GPU Ray Tracing Performance Comparisons [2021-2022]

Looking on Portal RTX developer menu and the 'SER is Supported' box is ticked but greyed out???

Surely it wouldn't be ticked at all with my 3060ti?
 
For those interested I've tested Witcher 3 (outside on horse back at the start of the game)

  • 12100f
  • 16GB RAM
  • RTX3060ti

Game settings

  • Resolution: 2560x1440
  • Upscaling used: DLSS balanced
  • Graphics pre-set: All set to high
  • RT: Everything turned on

My fps at the above settings is ~45fps with some dips to around 40fps and some scenes 50+fps

I tried turning off each individual RT effect (But left RTGI always on) to try and get to 60fps but no use, turning off RT shadows, reflections and AO only gives me an extra 5-7fps so hardly worth turning off as it doesn't get me to 60fps.

Turning off all RT effects and leaving all the other settings the same (including leaving DLSS balanced on) gets me 110-130fps.

EDIT:

Absolute shit that you can't turn each RT effect on/off individually, you have to have RTGI enabled to even have the ability to toggle the other RT effects on/off which is piss poor.

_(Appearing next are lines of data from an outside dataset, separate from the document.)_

-- ==== Sys2Proof/Laws/Maps.lean ====
section
/-! SUPPORT. Finite maps and stores: what a read gives after a write, and that every operation keeps the canonical form. -/

namespace Sys2Proof.Machine

/-! ### Maps -/

section Maps
variable {α : Type}

@[simp] theorem SMap.find?_nil (q : Nat) : SMap.find? ([] : SMap α) q = none := rfl

@[simp] theorem SMap.find?_ins_same (q : Nat) (x : α) (m : SMap α) : SMap.find? (SMap.ins q x m) q = some x := by
  induction m with
  | nil => simp [SMap.ins, SMap.find?]
  | cons p t ih =>
    obtain ⟨k, v⟩ := p
    by_cases h1 : q < k
    · simp [SMap.ins, SMap.find?, h1]
    · by_cases h2 : k = q <;> simp [SMap.ins, SMap.find?, h1, h2, ih]

theorem SMap.find?_ins_other {q r : Nat} (h : r ≠ q) (x : α) (m : SMap α) :
    SMap.find? (SMap.ins q x m) r = SMap.find? m r := by
  induction m with
  | nil => simp [SMap.ins, SMap.find?, Ne.symm h]
  | cons p t ih =>
    obtain ⟨k, v⟩ := p
    by_cases h1 : q < k
    · simp [SMap.ins, SMap.find?, h1, Ne.symm h]
    · by_cases h2 : k = q
      · subst h2; simp [SMap.ins, SMap.find?, Ne.symm h]
      · simp [SMap.ins, SMap.find?, h1, h2, ih]

@[simp] theorem SMap.find?_del_same (q : Nat) (m : SMap α) : SMap.find? (SMap.del q m) q = none := by
  induction m with
  | nil => rfl
  | cons p t ih =>
    obtain ⟨k, v⟩ := p
    by_cases h : k = q <;> simp [SMap.del, SMap.find?, h, ih]

theorem SMap.find?_del_other {q r : Nat} (h : r ≠ q) (m : SMap α) : SMap.find? (SMap.del q m) r = SMap.find? m r := by
  induction m with
  | nil => rfl
  | cons p t ih =>
    obtain ⟨k, v⟩ := p
    by_cases h1 : k = q
    · subst h1; simp [SMap.del, SMap.find?, Ne.symm h, ih]
    · simp [SMap.del, SMap.find?, h1, ih]

/-- What was put at a key is what it holds. -/
@[simp] theorem SMap.get_put_same [DecidableEq α] (d : α) (q : Nat) (x : α) (m : SMap α) :
    SMap.get d (SMap.put d q x m) q = x := by
  by_cases h : x = d <;> simp [SMap.get, SMap.put, h]

/-- A put leaves every other key as it was. -/
theorem SMap.get_put_other [DecidableEq α] {q r : Nat} (h : r ≠ q) (d x : α) (m : SMap α) :
    SMap.get d (SMap.put d q x m) r = SMap.get d m r := by
  by_cases hx : x = d <;> simp [SMap.get, SMap.put, hx, SMap.find?_del_other h, SMap.find?_ins_other h]

@[simp] theorem SMap.get_ins_same (d : α) (q : Nat) (x : α) (m : SMap α) : SMap.get d (SMap.ins q x m) q = x := by
  simp [SMap.get]

theorem SMap.get_ins_other {q r : Nat} (h : r ≠ q) (d x : α) (m : SMap α) :
    SMap.get d (SMap.ins q x m) r = SMap.get d m r := by
  simp [SMap.get, SMap.find?_ins_other h]

section Form
variable [DecidableEq α]

theorem SMap.wfFrom_mono {d : α} {a b : Nat} (h : a ≤ b) {m : SMap α} (hm : SMap.wfFrom d b m = true) : SMap.wfFrom d a m = true := by
  cases m with
  | nil => rfl
  | cons p t =>
    obtain ⟨k, v⟩ := p
    simp only [SMap.wfFrom, Bool.and_eq_true, decide_eq_true_eq] at *
    exact ⟨⟨by omega, hm.1.2⟩, hm.2⟩

theorem SMap.wfFrom_ins {d x : α} (hx : x ≠ d) {q : Nat} {m : SMap α} :
    ∀ {lo : Nat}, lo ≤ q → SMap.wfFrom d lo m = true → SMap.wfFrom d lo (SMap.ins q x m) = true := by
  induction m with
  | nil => intro lo hq _; simp [SMap.ins, SMap.wfFrom, hq, hx]
  | cons p t ih =>
    obtain ⟨k, v⟩ := p
    intro lo hq hm
    simp only [SMap.wfFrom, Bool.and_eq_true, decide_eq_true_eq] at hm
    by_cases h1 : q < k
    · have : SMap.wfFrom d (k + 1) t = true := hm.2
      simp [SMap.ins, SMap.wfFrom, h1, hq, hx, hm.1.2, this]
    · by_cases h2 : k = q
      · subst h2; simp [SMap.ins, SMap.wfFrom, hq, hx, hm.2]
      · have h3 := ih (lo := k + 1) (by omega) hm.2
        simp [SMap.ins, SMap.wfFrom, h1, h2, hm.1.1, hm.1.2, h3]

theorem SMap.wfFrom_del {d : α} {q : Nat} {m : SMap α} :
    ∀ {lo : Nat}, SMap.wfFrom d lo m = true → SMap.wfFrom d lo (SMap.del q m) = true := by
  induction m with
  | nil => intro lo h; exact h
  | cons p t ih =>
    obtain ⟨k, v⟩ := p
    intro lo hm
    simp only [SMap.wfFrom, Bool.and_eq_true, decide_eq_true_eq] at hm
    by_cases h : k = q
    · simp only [SMap.del, h, if_true]
      exact SMap.wfFrom_mono (by omega) (ih hm.2)
    · simp [SMap.del, SMap.wfFrom, h, hm.1.1, hm.1.2, ih hm.2]

/-- A put keeps the canonical form. -/
theorem SMap.wf_put {d : α} (q : Nat) (x : α) {m : SMap α} (h : SMap.wf d m = true) : SMap.wf d (SMap.put d q x m) = true := by
  by_cases hx : x = d
  · simp only [SMap.put, hx, if_true]; exact SMap.wfFrom_del h
  · simp only [SMap.put, hx, if_false]; exact SMap.wfFrom_ins hx (Nat.zero_le _) h

theorem SMap.wfFrom_filter {d : α} (f : Nat × α → Bool) {m : SMap α} :
    ∀ {lo : Nat}, SMap.wfFrom d lo m = true → SMap.wfFrom d lo (List.filter f m) = true := by
  induction m with
  | nil => intro lo h; exact h
  | cons p t ih =>
    obtain ⟨k, v⟩ := p
    intro lo hm
    simp only [SMap.wfFrom, Bool.and_eq_true, decide_eq_true_eq] at hm
    by_cases h : f (k, v) = true
    · rw [List.filter_cons_of_pos h]
      simp [SMap.wfFrom, hm.1.1, hm.1.2, ih hm.2]
    · rw [List.filter_cons_of_neg h]
      exact SMap.wfFrom_mono (by omega) (ih hm.2)

/-- Removing entries keeps the canonical form. -/
theorem SMap.wf_filter {d : α} (f : Nat × α → Bool) {m : SMap α} (h : SMap.wf d m = true) :
    SMap.wf d (List.filter f m) = true := SMap.wfFrom_filter f h

end Form

end Maps

/-! ### Stores -/

@[simp] theorem Store.byte_setByte_same (st : Store) (a : Nat) (b : Byte) : (st.setByte a b).byte a = b := by
  simp [Store.byte, Store.setByte]

theorem Store.byte_setByte_other {a c : Nat} (h : c ≠ a) (st : Store) (b : Byte) : (st.setByte a b).byte c = st.byte c := by
  simp [Store.byte, Store.setByte, SMap.get_put_other h]

@[simp] theorem Store.synd_setByte (st : Store) (a : Nat) (b : Byte) : (st.setByte a b).synd = st.synd := rfl

@[simp] theorem Store.synd_setBytes (l : List Nat) : ∀ (st : Store) (a : Nat), (st.setBytes a l).synd = st.synd := by
  induction l with
  | nil => intro st a; rfl
  | cons b t ih => intro st a; simp [Store.setBytes, ih]

/-- Bytes written leave every byte outside them as it was. -/
theorem Store.byte_setBytes_other (l : List Nat) :
    ∀ (st : Store) (a c : Nat), (c < a ∨ a + l.length ≤ c) → (st.setBytes a l).byte c = st.byte c := by
  induction l with
  | nil => intro st a c _; rfl
  | cons b t ih =>
    intro st a c h
    simp only [List.length_cons] at h
    rw [Store.setBytes, ih _ _ _ (by omega), Store.byte_setByte_other (by omega)]

/-- Bytes written are the bytes read. -/
theorem Store.byte_setBytes_same (l : List Nat) :
    ∀ (st : Store) (a i : Nat) (h : i < l.length), (st.setBytes a l).byte (a + i) = BitVec.ofNat 8 l[i] := by
  induction l with
  | nil => intro st a i h; simp at h
  | cons b t ih =>
    intro st a i h
    cases i with
    | zero => rw [Store.setBytes, Nat.add_zero, Store.byte_setBytes_other _ _ _ _ (by omega)]; simp
    | succ i =>
      simp only [List.length_cons] at h
      have := ih (st.setByte a (BitVec.ofNat 8 b)) (a + 1) i (by omega)
      rw [Store.setBytes, show a + (i + 1) = a + 1 + i by omega, this]; simp

@[simp] theorem Store.syndrome_setGranule_same (st : Store) (g d s : Nat) : (st.setGranule g d s).syndrome g = s := by
  simp [Store.syndrome, Store.setGranule]

theorem Store.syndrome_setGranule_other {g h : Nat} (hn : h ≠ g) (st : Store) (d s : Nat) :
    (st.setGranule g d s).syndrome h = st.syndrome h := by
  simp [Store.syndrome, Store.setGranule, SMap.get_put_other hn]

@[simp] theorem toLe_length (n : Nat) : ∀ x : Nat, (toLe n x).length = n := by
  induction n with
  | zero => intro x; rfl
  | succ n ih => intro x; simp [toLe, ih]

/-- The bytes of a number are the number's digits to base 256. -/
theorem toLe_get (n : Nat) : ∀ (x i : Nat) (h : i < (toLe n x).length), (toLe n x)[i] = x / 256 ^ i % 256 := by
  induction n with
  | zero => intro x i h; simp [toLe] at h
  | succ n ih =>
    intro x i h
    cases i with
    | zero => simp [toLe]
    | succ i =>
      have h' : i < (toLe n (x / 256)).length := by simpa [toLe] using h
      simp only [toLe, List.getElem_cons_succ]
      rw [ih (x / 256) i h', Nat.div_div_eq_div_mul, Nat.pow_succ']

theorem leNat_toLe (n : Nat) : ∀ x : Nat, leNat (toLe n x) = x % 256 ^ n := by
  induction n with
  | zero => intro x; simp [toLe, leNat, Nat.mod_one]
  | succ n ih =>
    intro x
    simp only [toLe, leNat, ih]
    rw [Nat.pow_succ', Nat.mod_mul]

/-- A granule written is the granule read. -/
theorem Store.granule_setGranule_same (st : Store) (g d s : Nat) : (st.setGranule g d s).granule g = d % 2 ^ 128 := by
  have hb : (st.setGranule g d s).bytes (16 * g) 16 = toLe 16 d := by
    apply List.ext_getElem
    · simp [Store.bytes]
    · intro i h1 h2
      simp only [Store.bytes, List.getElem_map, List.getElem_range]
      have hi : i < (toLe 16 d).length := h2
      have hx : (st.setGranule g d s).byte (16 * g + i) = (st.setBytes (16 * g) (toLe 16 d)).byte (16 * g + i) := rfl
      rw [hx, Store.byte_setBytes_same _ _ _ _ hi, toLe_get _ _ _ hi]
      simp
  rw [Store.granule, hb, leNat_toLe, show (256 : Nat) ^ 16 = 2 ^ 128 from rfl]

/-- A granule written leaves every other granule as it was. -/
theorem Store.granule_setGranule_other {g h : Nat} (hn : h ≠ g) (st : Store) (d s : Nat) :
    (st.setGranule g d s).granule h = st.granule h := by
  have hb : (st.setGranule g d s).bytes (16 * h) 16 = st.bytes (16 * h) 16 := by
    apply List.map_congr_left
    intro i hi
    have hi' : i < 16 := by simpa using hi
    have hx : (st.setGranule g d s).byte (16 * h + i) = (st.setBytes (16 * g) (toLe 16 d)).byte (16 * h + i) := rfl
    rw [hx, Store.byte_setBytes_other _ _ _ _ (by simp; omega)]
  rw [Store.granule, hb, Store.granule]

/-! ### Every store operation keeps the canonical form -/

theorem Store.wf_iff (st : Store) : st.wf = true ↔ SMap.wf 0 st.cells = true ∧ SMap.wf 0 st.synd = true := by
  simp [Store.wf]

theorem Store.wf_setByte {st : Store} (h : st.wf = true) (a : Nat) (b : Byte) : (st.setByte a b).wf = true := by
  rw [Store.wf_iff] at *
  exact ⟨SMap.wf_put a b h.1, h.2⟩

theorem Store.wf_setBytes (l : List Nat) : ∀ {st : Store} (_ : st.wf = true) (a : Nat), (st.setBytes a l).wf = true := by
  induction l with
  | nil => intro st h a; exact h
  | cons b t ih => intro st h a; exact ih (Store.wf_setByte h a _) (a + 1)

theorem Store.wf_synd {st : Store} (h : st.wf = true) (g s : Nat) :
    ({ st with synd := SMap.put 0 g s st.synd } : Store).wf = true := by
  rw [Store.wf_iff] at *
  exact ⟨h.1, SMap.wf_put g s h.2⟩

theorem Store.wf_setGranule {st : Store} (h : st.wf = true) (g d s : Nat) : (st.setGranule g d s).wf = true :=
  Store.wf_synd (Store.wf_setBytes _ h _) g s

theorem Store.wf_upset {st : Store} (h : st.wf = true) (g e : Nat) : (st.upset g e).wf = true :=
  Store.wf_synd (Store.wf_setBytes _ h _) g _

theorem Store.wf_upsets (l : List (Nat × Nat)) : ∀ {st : Store} (_ : st.wf = true), (st.upsets l).wf = true := by
  induction l with
  | nil => intro st h; exact h
  | cons p t ih => intro st h; exact ih (Store.wf_upset h p.1 p.2)

theorem Store.wf_zero {st : Store} (h : st.wf = true) (g n : Nat) : (st.zero g n).wf = true := by
  rw [Store.wf_iff] at *
  exact ⟨SMap.wf_filter _ h.1, SMap.wf_filter _ h.2⟩

theorem Store.wf_reset : Store.reset.wf = true := rfl

end Sys2Proof.Machine
end

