-- ==== Sys2Proof/Laws/State.lean ====
section
/-! SUPPORT. What each update of the state leaves alone, field by field, and what registers and records read after a write. -/

namespace Sys2Proof.Machine

/-! ### Registers -/

@[simp] theorem Module.rd_wr_same (m : Module) (f : Fld) (v : Nat) (idx : List Nat) : (m.wr f v idx).rd f idx = v % 2 ^ f.width := by
  simp [Module.rd, Module.wr]

theorem Module.rd_wr_other {f g : Fld} {i j : List Nat} (h : g.key j ≠ f.key i) (m : Module) (v : Nat) :
    (m.wr f v i).rd g j = m.rd g j := by
  simp [Module.rd, Module.wr, SMap.find?_ins_other h]

@[simp] theorem Module.rd_set1_same (m : Module) (f : Fld) (idx : List Nat) : (m.set1 f idx).rd f idx = 1 % 2 ^ f.width := by
  simp [Module.set1]

@[simp] theorem Module.rd_clr_same (m : Module) (f : Fld) (idx : List Nat) : (m.clr f idx).rd f idx = 0 := by
  simp [Module.clr]

theorem Module.rd_set1_other {f g : Fld} {i j : List Nat} (h : g.key j ≠ f.key i) (m : Module) : (m.set1 f i).rd g j = m.rd g j :=
  Module.rd_wr_other h m 1

theorem Module.rd_clr_other {f g : Fld} {i j : List Nat} (h : g.key j ≠ f.key i) (m : Module) : (m.clr f i).rd g j = m.rd g j :=
  Module.rd_wr_other h m 0

/-- A counter raised reads its old value plus n, held at its largest value. -/
@[simp] theorem Module.rd_count_same (m : Module) (f : Fld) (n : Nat) (idx : List Nat) :
    (m.count f n idx).rd f idx = min (m.rd f idx + n) (2 ^ f.width - 1) := by
  have h : 0 < 2 ^ f.width := Nat.two_pow_pos _
  simp only [Module.count, Module.rd_wr_same]
  exact Nat.mod_eq_of_lt (by omega)

theorem Module.rd_count_other {f g : Fld} {i j : List Nat} (h : g.key j ≠ f.key i) (m : Module) (n : Nat) :
    (m.count f n i).rd g j = m.rd g j := Module.rd_wr_other h m _

/-- Every field reads its reset value at reset. -/
theorem Module.rd_reset (f : Fld) (idx : List Nat) : Module.reset.rd f idx = f.resetAt idx := rfl

/-! ### Records of the typed state -/

@[simp] theorem Module.tine_modTine_same (m : Module) (s : Nat) (f : Tine → Tine) : (m.modTine s f).tine s = f (m.tine s) := by
  simp [Module.tine, Module.modTine, Module.setTine]

theorem Module.tine_modTine_other {s r : Nat} (h : r ≠ s) (m : Module) (f : Tine → Tine) : (m.modTine s f).tine r = m.tine r := by
  simp [Module.tine, Module.modTine, Module.setTine, SMap.get_put_other h]

@[simp] theorem Module.tine_modSeq_same (m : Module) (s : Nat) (f : Seqr → Seqr) :
    (m.modSeq s f).tine s = { m.tine s with seq := f (m.tine s).seq } := by
  simp [Module.modSeq]

theorem Module.tine_modSeq_other {s r : Nat} (h : r ≠ s) (m : Module) (f : Seqr → Seqr) : (m.modSeq s f).tine r = m.tine r :=
  Module.tine_modTine_other h m _

@[simp] theorem Module.ctxOf_setCtx_same (m : Module) (c : Nat) (x : Ctx) : (m.setCtx c x).ctxOf c = x := by
  simp [Module.ctxOf, Module.setCtx]

theorem Module.ctxOf_setCtx_other {c d : Nat} (h : d ≠ c) (m : Module) (x : Ctx) : (m.setCtx c x).ctxOf d = m.ctxOf d := by
  simp [Module.ctxOf, Module.setCtx, SMap.get_put_other h]

@[simp] theorem Module.queue_modQueue_same (m : Module) (q : Nat) (f : Queue → Queue) : (m.modQueue q f).queue q = f (m.queue q) := by
  simp [Module.queue, Module.modQueue, Module.setQueue]
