-- ==== Sys2Proof/Tests/Slice0.lean ====
section
/-! SUPPORT. Tests: ill-formed commands, worked examples of the spec, single commands on small states, and for every statement
with hypotheses a state and operands that meet them. -/

namespace Sys2Proof.Tests

set_option Elab.async false

open Sys2Proof.Machine

/-! ### Helpers -/

/-- The module after one command. -/
def after (c : Instr) (s : State) : Module :=
  match exec c s with
  | .next t => t.toModule
  | _ => Module.reset

/-- A state with nothing waiting. -/
def st (m : Module) : State := { m with pending := [] }

/-- Fields written, each a field, an index and a value, over the reset state. -/
def withRegs (l : List (Fld × List Nat × Nat)) : Module := l.foldl (fun m p => m.wr p.1 p.2.2 p.2.1) Module.reset

/-- Site 71 ready to issue the word w at index 1 of a program of two words; registers C1 = 1 and C2 = 5. -/
def readyAt (w : Nat) : Module :=
  let m := withRegs [(Reg.tineState_siteState, [71], 2), (Reg.tineSeqStatus_stageActive, [71], 1),
    (Reg.tineBankStatus_runningBank, [71], 2)]
  { (m.modTine 71 (fun t => { t with seq := { t.seq with
      nextPc := 1, opened := decide (opOf w ≠ 1), c := [(1, 1), (2, 5)], disp := { t.seq.disp with words := 2 } } })) with
    sram := Store.reset.setGranule (sramKey 71 (progBase 2 + 16) / 16) w 0 }

/-- An operation issued and started, of an opcode and with a token. -/
def pendingOp (op sig : Nat) : Pending :=
  { opcode := op, sig := sig, word := 0, started := true
    cap := { pc := 0, c := [], ab := [], astage := 0, checked := false, round := 0, env := OpEnv.calm, hazards := [], tabs := [] }
    writes := [], devWrites := [], tabs := [], streams := [], recv := none }

/-- An operation word: opcode, SIG, REG, SRC, COND, TARGET, IMM of layout K. -/
def kWord (op sig reg src cond target imm : Nat) : Nat :=
  op * 2 ^ 120 + sig * 2 ^ 116 + reg * 2 ^ 111 + src * 2 ^ 106 + cond * 2 ^ 103 + target * 2 ^ 76 + imm * 2 ^ 44

/-- Every opcode the operation tables define. -/
def opcodes : List Nat :=
  [0, 1, 2, 3, 4, 5, 6, 7, 8, 9, 10, 11, 12, 0x20, 0x21, 0x22, 0x23, 0x24, 0x25, 0x26, 0x27, 0x40, 0x41, 0x42, 0x43, 0x44, 0x45, 0x46,
   0x47, 0x48, 0x49, 0x4A, 0x4B, 0x4C, 0x4D, 0x60, 0x61, 0x80, 0x81, 0x82, 0x83, 0xA0, 0xA1, 0xA2, 0xA3, 0xA4, 0xA5, 0xA6]

/-! ### Ill-formed commands are refused by the check (WellFormed) -/

theorem test_wf_site : Instr.wf (.tload 72 OpEnv.calm) = false := by decide +kernel
theorem test_wf_below : Instr.wf (.bothTreesLost 88) = false := by decide +kernel
theorem test_wf_word : Instr.wf (.secLockSet (2 ^ 32)) = false := by decide +kernel
theorem test_wf_gran : Instr.wf (.idleFlit 0 (2 ^ 128) false) = false := by decide +kernel
theorem test_wf_bytes : Instr.wf (.bar4Write 0 [256]) = false := by decide +kernel
theorem test_wf_entry : Instr.wf (.createQueue [0]) = false := by decide +kernel
theorem test_wf_cycle : Instr.wf (.releaseGateOpen 8192) = false := by decide +kernel
theorem test_wf_bank : Instr.wf (.fillEnd 0 0) = false ∧ Instr.wf (.fillEnd 0 3) = false := by decide +kernel
theorem test_wf_port : Instr.wf (.packetForward 64 0) = false := by decide +kernel
theorem test_wf_vc : Instr.wf (.packetForward 63 8) = false := by decide +kernel
theorem test_wf_conn : Instr.wf (.roundMark 90) = false := by decide +kernel
theorem test_wf_bundle : Instr.wf (.ready 71 10) = false ∧ Instr.wf (.ready 87 16) = false ∧ Instr.wf (.ready 89 4) = false := by decide +kernel
theorem test_wf_guest : Instr.wf (.rd 2) = false := by decide +kernel
theorem test_wf_queue : Instr.wf (.sqFetchError 16384) = false := by decide +kernel
theorem test_wf_engine : Instr.wf (.loads 21 0) = false := by decide +kernel
theorem test_wf_slot : Instr.wf (.laserFail 0 17 0) = false := by decide +kernel
theorem test_wf_good : Instr.wf (.ready 89 3) = true ∧ Instr.wf (.sqTailDoorbell 16383 (2 ^ 32 - 1)) = true := by decide +kernel
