-- ==== Sys2Proof/Machine/Bytes.lean ====
section
/-! DEFINITION. Byte strings and their big-endian integer view (R13, R14). -/

namespace Sys2Proof.Machine

/-- `be(B)`: the unsigned big-endian value of a byte string (R14). -/
def be : Bytes → Nat
  | [] => 0
  | b :: bs => b.toNat * 256 ^ bs.length + be bs

/-- `to_be(n, x)`: the `n`-byte string whose value is `x mod 256^n` (R14). -/
def toBE : Nat → Nat → Bytes
  | 0, _ => []
  | n + 1, x => BitVec.ofNat 8 (x / 256 ^ n) :: toBE n x

/-- `fill(n, c)` (R13). -/
def fill (n : Nat) (c : Byte) : Bytes := List.replicate n c

/-- `zeros(n)` (R13). -/
def zeros (n : Nat) : Bytes := fill n 0

/-- `ceil(a / b)` (R15). -/
def ceilDiv (a b : Nat) : Nat := (a + b - 1) / b

/-- A byte string at exactly `n` bytes; a string that has `n` bytes is unchanged. The primitive port uses
it to give a result the length R66 states. -/
def fit (n : Nat) (bs : Bytes) : Bytes := bs.take n ++ zeros (n - bs.length)

/-- Parity of the upper seven bits of a byte: true when an odd number of them is 1 (R140). -/
def upperParity (b : Byte) : Bool :=
  b.getLsbD 1 ^^ b.getLsbD 2 ^^ b.getLsbD 3 ^^ b.getLsbD 4 ^^ b.getLsbD 5 ^^ b.getLsbD 6 ^^ b.getLsbD 7

/-- A byte with its bit 0 set so that the number of one bits is odd; a byte of odd parity is unchanged (R140). -/
def oddParity (b : Byte) : Byte := (b &&& 0xFE) ||| (BitVec.ofBool (!upperParity b)).setWidth 8

end Sys2Proof.Machine
end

I think RT shadows adds more to the game than RTGI does, there's so much foliage that's un shadowed that it makes a massive difference just having shadows on them as they have this weird and unnatural glow otherwise.
 
Last edited:
In UE4.26 Archviz mode with RT on, The 4090 is 2.6x to 3x times faster than 7900XTX, the 4080 is ~2x times faster, while the 3090Ti is ~50% faster.
Interestingly the 2080Ti is between 30% to 50% faster than 6900XT, while the 7900XTX is 30% faster than 2080Ti.

1671316343309.png

1671316180156.png


 
@davis.anthony It's a common thing with ray tracing in games. Haven't been able to figure it out, but it's pretty consistent. The first ray traced game I played was control, and I noticed I seemed to not be gpu limited in the most intensive scenes. I actually tries setting the game to some absurd low resolution with DLSS on top of it. There was no way I could be gpu limited. The ray count would be so low at the resolution I was attempting. My frame rate changed if I adjusted the clock speed of my cpu, which proved that it was a cpu limit.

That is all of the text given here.